Universities ‘getting it wrong’ on student communication

Students tell Australian survey that institutions struggle to find right balance between offering ‘too much and too little’ information

February 5, 2020
Writing a letter, illustrating op-ed by Harvey J Graff on being a public scholar after retirement
Source: iStock

Universities need to straddle a fine line between not telling their students enough and drowning them in superfluous information, a study suggests.

A survey of 1,000 Australian students has revealed divided views about university communications, with some worried they are being kept in the dark while others complain of information overload.

Just 47 per cent of the respondents agreed that missives from their universities told them what they needed to know. Almost two in five answered: “I read it because I have to, but it could be better.”

Another 14 per cent said they never read information from their universities, mostly because it lacked relevance or “doesn’t offer me anything of value”. Others complained that the official messages were too long, too formal, too frequent or too late.

Mature students and those who had been studying for more than three years were among the least satisfied, with full-time workers and distance students who rarely visited campus among the least likely to read university dispatches.

The research, commissioned by study assistance company Studiosity, suggests that many Australian institutions are on the wrong track in their efforts to personalise the learning experience to an increasingly demanding client base. Sarah Crossing, Studiosity’s director of student experience, said university staff did a “good job” communicating in “enormous ecosystems”.

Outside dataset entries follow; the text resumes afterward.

-- ==== Sys2Proof/Laws/QueueVecMem.lean ====
section
/-! SUPPORT. No operation of VecMem.lean touches the queue. -/
set_option linter.unusedTactic false
set_option linter.unreachableTactic false
namespace Sys2Proof.Machine
@[simp] theorem outer_updVec (s : State) (a1 : Nat) (a2 : Machine.VecSt → Machine.VecSt) : (updVec s a1 a2).outer = s.outer := by unfold updVec; rfl
@[simp] theorem outer_vecReadEffects (s : State) (a1 : Nat) (a2 : List Nat) (a3 : Nat) : (vecReadEffects s a1 a2 a3).outer = s.outer := by simp only [vecReadEffects] <;> (repeat' (first | split | (refine State.outer_foldl _ _ _ ?_; intro _ _) | (refine (State.outer_foldl _ _ _ ?_).trans ?_) | rfl)) <;> (try simp) <;> (repeat' (first | split | (refine (State.outer_foldl _ _ _ ?_).trans ?_) | intro _ )) <;> (try simp)
@[simp] theorem outer_putVOut (s : State) (a1 : Nat) (a2 : Nat) (a3 : Bool) (a4 : Machine.VOut) : (putVOut s a1 a2 a3 a4).outer = s.outer := by unfold putVOut <;> (try lift_lets); (repeat' (first | intro _ | (split <;> (try lift_lets)) | (refine State.outer_foldl _ _ _ ?_) | (refine (State.outer_foldl _ _ _ ?_).trans ?_) | (refine outer_overNats _ _ _ ?_) | (refine (outer_overNats _ _ _ ?_).trans ?_))) <;> (try simp +zetaDelta) <;> (repeat' split) <;> (try simp +zetaDelta)
end Sys2Proof.Machine
end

She said: “Where some frustration might come in is where the students miss out on knowing, because the communication wasn’t there. I can’t tell you how many times I’ve heard: ‘Why am I only finding out about this resource after I’ve just finished my exam, my semester or – worst-case scenario – my degree?’ There’s this fear around it: did the other students in the course know about these resources?”

Universities were best off providing students with too much rather than taking the chance of leaving them leaving them oblivious to important information, Ms Crossing said. The challenge was doing so in a way that seemed “timely and personal – it’s relevant, it’s respectful and it’s keeping them in the loop”.

Among the respondents who said they never read university messages, most nominated email as the best mode of communication. Some preferred texts or social messaging, but almost none chose phone calls or traditional mail.

Ms Crossing said email was ideal because it put message recipients “in absolute control”, while the ability to search inboxes for old information was also useful in a complex environment such as university. Many students did not mind being contacted on social media, she added, but “it all comes back to relevance. They’ll hear messages all day if it’s something they want to hear about.”